Развод в 50: Штопай Свои Брюки Сам!

Глава 12

Дом Людмилы пах старой хвоей, остывшей золой и тем особенным, горьковатым духом заброшенности, который появляется у дач, когда хозяева наезжают в них лишь по выходным.

Я сидела на краю старого железного дивана с панцирной сеткой, не снимая пуховика. В помещении было едва ли теплее, чем на улице. Уехав два часа назад, Люда оставила мне охапку дров, запас технической воды в канистрах и ворох напутствий, которые пролетели мимо моего сознания.

— Валька, печку сильно не кочегарь, она с норовом, — говорила она, натягивая перчатки. — И не смей киснуть. Ты здесь хозяйка. Упырь твой до сюда не дотянется, у него навигатор на такие координаты не настроен.

Теперь, когда шум её старой «Газели» окончательно растаял в морозных сумерках, на меня обрушилась тишина. Она не была уютной. Она была гулкой, как пустой колодец, в который я только что упала.

Я посмотрела на свои руки. Они были грязными. Под ногтями — пыль от переезда, на ладонях — серые разводы. Мои «дети», мои машинки, стояли в углу веранды, замотанные в простыни и пледы, похожие на раненых солдат в полевом госпитале.

В углу под потолком отклеился кусок старых бумажных обоев. Он медленно шевелился от сквозняка, издавая противный шелест: ш-ш-ш... ш-ш-ш... Словно дом нашептывал мне: «Ну и куда ты пришла, Афанасьева?
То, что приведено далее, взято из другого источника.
theorem State.monEnable_keeps {s0 s : State} (h : Keeps s0 s) :
    Keeps s0 (State.monEnable s) := by
  unfold State.monEnable
  repeat' first
    | (with_reducible assumption)
    | (with_reducible apply State.setReg_keeps)
    | (simp only [Keeps.same])
    | (with_reducible refine Keeps.of_ite (fun _ => ?_) (fun _ => ?_))

theorem State.monTake_keeps {s0 s : State} (h : Keeps s0 s) :
    Keeps s0 (State.monTake s) := by
  unfold State.monTake
  repeat' first
    | (with_reducible assumption)
    | (simp only [Keeps.same])

theorem State.monitorCopy_keeps {s0 s : State} {a0 : CtxNo} {a1 : Nat} (h : Keeps s0 s) :
    Keeps s0 (State.monitorCopy a0 a1 s) := by
  unfold State.monitorCopy
  repeat' first
    | (with_reducible assumption)
    | (with_reducible apply State.copyTile_keeps)
    | (with_reducible apply State.modSlot_keeps)
    | (simp only [Keeps.same])
    | (with_reducible refine Keeps.foldl (fun _ _ _ => ?_) _ ?_)
    | (with_reducible refine Keeps.of_ite (fun _ => ?_) (fun _ => ?_))

theorem execLinkTraining_keeps {s0 s : State} {a0 : List (Nat × Nat)} (h : Keeps s0 s) :
    KeepsR s0 (execLinkTraining a0 s) := by
  unfold execLinkTraining
  repeat' first
    | (with_reducible assumption)
    | (with_reducible apply State.linkTrain_keeps)
    | (with_reducible apply KeepsR.next)
    | (with_reducible refine Keeps.of_ite (fun _ => ?_) (fun _ => ?_))

theorem execMonCommit_keeps {s0 s : State} (h : Keeps s0 s) :
    KeepsR s0 (execMonCommit s) := by
  unfold execMonCommit
  repeat' first
    | (with_reducible assumption)
    | (with_reducible apply State.monCommit_keeps)
    | (with_reducible apply KeepsR.next)
    | (with_reducible refine Keeps.of_ite (fun _ => ?_) (fun _ => ?_))

theorem execMonHpd_keeps {s0 s : State} {a0 : HpdEvent} (h : Keeps s0 s) :
    KeepsR s0 (execMonHpd a0 s) := by
  unfold execMonHpd
  repeat' first
    | (with_reducible assumption)
    | (with_reducible apply State.raiseP_keeps)
    | (simp only [Keeps.same])
    | (with_reducible apply KeepsR.next)
    | (with_reducible refine Keeps.of_ite (fun _ => ?_) (fun _ => ?_))
    | split

theorem execMonVblank_keeps {s0 s : State} (h : Keeps s0 s) :
    KeepsR s0 (execMonVblank s) := by
  unfold execMonVblank
  repeat' first
    | (with_reducible assumption)
    | (with_reducible apply State.monTake_keeps)
    | (with_reducible apply State.raiseP_keeps)
    | (with_reducible apply KeepsR.next)
    | (with_reducible refine Keeps.of_ite (fun _ => ?_) (fun _ => ?_))

theorem execMonitorCopy_keeps {s0 s : State} {a0 : CtxNo} (h : Keeps s0 s) :
    KeepsR s0 (execMonitorCopy a0 s) := by
  unfold execMonitorCopy
  repeat' first
    | (with_reducible assumption)
    | (with_reducible apply State.monitorCopy_keeps)
    | (with_reducible apply KeepsR.next)
    | (with_reducible refine Keeps.of_ite (fun _ => ?_) (fun _ => ?_))
    | split

theorem execMonitorEnable_keeps {s0 s : State} (h : Keeps s0 s) :
    KeepsR s0 (execMonitorEnable s) := by
  unfold execMonitorEnable
  repeat' first
    | (with_reducible assumption)
    | (with_reducible apply State.monEnable_keeps)
    | (with_reducible apply KeepsR.next)
    | (with_reducible refine Keeps.of_ite (fun _ => ?_) (fun _ => ?_))

end Sys2Proof.Machine
end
Что дальше?»

Я закрыла глаза, и слезы, которые я так старательно сдерживала при Люде, наконец прорвались. Они были горячими и едкими. Я плакала не о Вене. Я плакала о той Валe, которая двадцать пять лет выстраивала карточный домик, свято веря, что это крепость. Я плакала о своих исколотых пальцах, о бессонных ночах над его смокингами, о том, что в пятьдесят лет моим единственным имуществом стали две швейные головки и коробка с нитками.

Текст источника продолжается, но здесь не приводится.